Goal of the exercise: Below are some records; copy each line in them that contains "SavedFurrow".

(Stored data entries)
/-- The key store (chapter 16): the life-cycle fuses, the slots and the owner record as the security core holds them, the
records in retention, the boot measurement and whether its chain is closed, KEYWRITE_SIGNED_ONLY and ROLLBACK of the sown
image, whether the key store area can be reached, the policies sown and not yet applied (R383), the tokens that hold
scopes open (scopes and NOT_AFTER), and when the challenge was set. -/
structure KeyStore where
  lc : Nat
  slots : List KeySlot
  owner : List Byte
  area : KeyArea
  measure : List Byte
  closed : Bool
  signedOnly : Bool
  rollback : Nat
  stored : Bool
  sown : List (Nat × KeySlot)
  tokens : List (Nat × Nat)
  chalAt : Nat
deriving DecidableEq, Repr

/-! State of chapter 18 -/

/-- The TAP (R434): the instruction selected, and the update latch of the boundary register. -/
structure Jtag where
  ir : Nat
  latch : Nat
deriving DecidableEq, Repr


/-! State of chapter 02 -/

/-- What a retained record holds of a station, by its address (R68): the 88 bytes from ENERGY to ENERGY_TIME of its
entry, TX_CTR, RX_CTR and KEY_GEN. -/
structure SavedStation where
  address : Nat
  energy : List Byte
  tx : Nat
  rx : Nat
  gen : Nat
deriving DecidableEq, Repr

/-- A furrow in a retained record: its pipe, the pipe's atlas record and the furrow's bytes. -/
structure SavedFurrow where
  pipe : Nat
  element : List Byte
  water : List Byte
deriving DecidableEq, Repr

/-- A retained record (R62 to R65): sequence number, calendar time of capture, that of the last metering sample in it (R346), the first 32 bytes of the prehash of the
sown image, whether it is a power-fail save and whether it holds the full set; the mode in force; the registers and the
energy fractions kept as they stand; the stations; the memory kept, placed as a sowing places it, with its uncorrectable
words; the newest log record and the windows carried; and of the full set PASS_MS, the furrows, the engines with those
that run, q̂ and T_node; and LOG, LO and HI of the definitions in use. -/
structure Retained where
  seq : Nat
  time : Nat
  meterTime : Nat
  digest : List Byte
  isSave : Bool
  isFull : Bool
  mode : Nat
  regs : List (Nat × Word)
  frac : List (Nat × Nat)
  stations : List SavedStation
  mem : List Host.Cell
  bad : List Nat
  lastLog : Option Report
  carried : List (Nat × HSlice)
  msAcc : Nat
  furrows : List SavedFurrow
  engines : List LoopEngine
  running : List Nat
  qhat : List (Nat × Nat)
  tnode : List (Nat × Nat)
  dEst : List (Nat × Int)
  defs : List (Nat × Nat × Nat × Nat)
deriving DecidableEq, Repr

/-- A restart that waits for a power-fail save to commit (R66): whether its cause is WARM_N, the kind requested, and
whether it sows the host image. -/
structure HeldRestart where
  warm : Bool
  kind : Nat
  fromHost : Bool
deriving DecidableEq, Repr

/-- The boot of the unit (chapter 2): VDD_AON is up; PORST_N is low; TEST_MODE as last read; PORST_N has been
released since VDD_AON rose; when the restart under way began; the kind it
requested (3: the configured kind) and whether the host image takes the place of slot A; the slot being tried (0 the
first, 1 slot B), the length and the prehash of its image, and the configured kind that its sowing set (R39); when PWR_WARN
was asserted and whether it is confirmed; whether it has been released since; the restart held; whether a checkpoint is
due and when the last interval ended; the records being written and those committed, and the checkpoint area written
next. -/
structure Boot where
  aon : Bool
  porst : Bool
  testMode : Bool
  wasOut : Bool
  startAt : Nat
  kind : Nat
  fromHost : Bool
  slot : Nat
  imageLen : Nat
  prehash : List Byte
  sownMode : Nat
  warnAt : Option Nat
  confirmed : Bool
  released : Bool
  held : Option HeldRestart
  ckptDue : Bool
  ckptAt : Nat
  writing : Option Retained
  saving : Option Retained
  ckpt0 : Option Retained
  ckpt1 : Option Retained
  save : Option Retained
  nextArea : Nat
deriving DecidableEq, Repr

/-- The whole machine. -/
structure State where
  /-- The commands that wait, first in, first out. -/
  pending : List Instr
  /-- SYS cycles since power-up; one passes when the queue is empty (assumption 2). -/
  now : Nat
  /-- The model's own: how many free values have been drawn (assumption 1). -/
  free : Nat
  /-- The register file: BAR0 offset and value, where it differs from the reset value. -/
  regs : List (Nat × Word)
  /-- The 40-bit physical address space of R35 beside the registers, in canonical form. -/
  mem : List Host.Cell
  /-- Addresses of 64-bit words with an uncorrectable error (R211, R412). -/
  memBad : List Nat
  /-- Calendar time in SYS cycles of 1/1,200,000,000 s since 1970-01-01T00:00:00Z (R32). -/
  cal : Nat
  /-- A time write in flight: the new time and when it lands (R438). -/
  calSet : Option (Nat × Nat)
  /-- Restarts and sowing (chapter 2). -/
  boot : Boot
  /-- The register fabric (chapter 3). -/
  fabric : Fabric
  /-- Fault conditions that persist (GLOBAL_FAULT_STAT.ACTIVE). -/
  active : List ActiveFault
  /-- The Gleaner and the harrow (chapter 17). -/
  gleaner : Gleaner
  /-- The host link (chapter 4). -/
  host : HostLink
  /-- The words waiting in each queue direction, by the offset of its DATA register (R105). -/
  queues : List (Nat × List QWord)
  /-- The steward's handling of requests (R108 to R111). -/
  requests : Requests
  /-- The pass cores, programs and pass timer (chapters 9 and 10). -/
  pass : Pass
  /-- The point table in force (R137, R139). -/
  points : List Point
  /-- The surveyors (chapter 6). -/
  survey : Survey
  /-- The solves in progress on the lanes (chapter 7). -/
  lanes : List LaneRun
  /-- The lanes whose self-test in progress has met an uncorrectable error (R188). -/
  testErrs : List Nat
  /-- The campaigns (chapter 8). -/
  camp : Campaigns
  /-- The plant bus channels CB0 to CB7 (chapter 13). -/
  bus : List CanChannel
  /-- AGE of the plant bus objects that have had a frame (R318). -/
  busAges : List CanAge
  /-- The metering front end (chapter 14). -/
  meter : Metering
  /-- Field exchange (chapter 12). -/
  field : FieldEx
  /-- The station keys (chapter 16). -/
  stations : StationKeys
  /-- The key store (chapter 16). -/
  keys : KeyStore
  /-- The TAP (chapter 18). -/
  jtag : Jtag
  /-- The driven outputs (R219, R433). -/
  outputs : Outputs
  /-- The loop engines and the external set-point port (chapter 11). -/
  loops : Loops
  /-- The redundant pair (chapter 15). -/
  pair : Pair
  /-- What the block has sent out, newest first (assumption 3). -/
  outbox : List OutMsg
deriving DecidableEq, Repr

Result of the task:
structure SavedFurrow where
  furrows : List SavedFurrow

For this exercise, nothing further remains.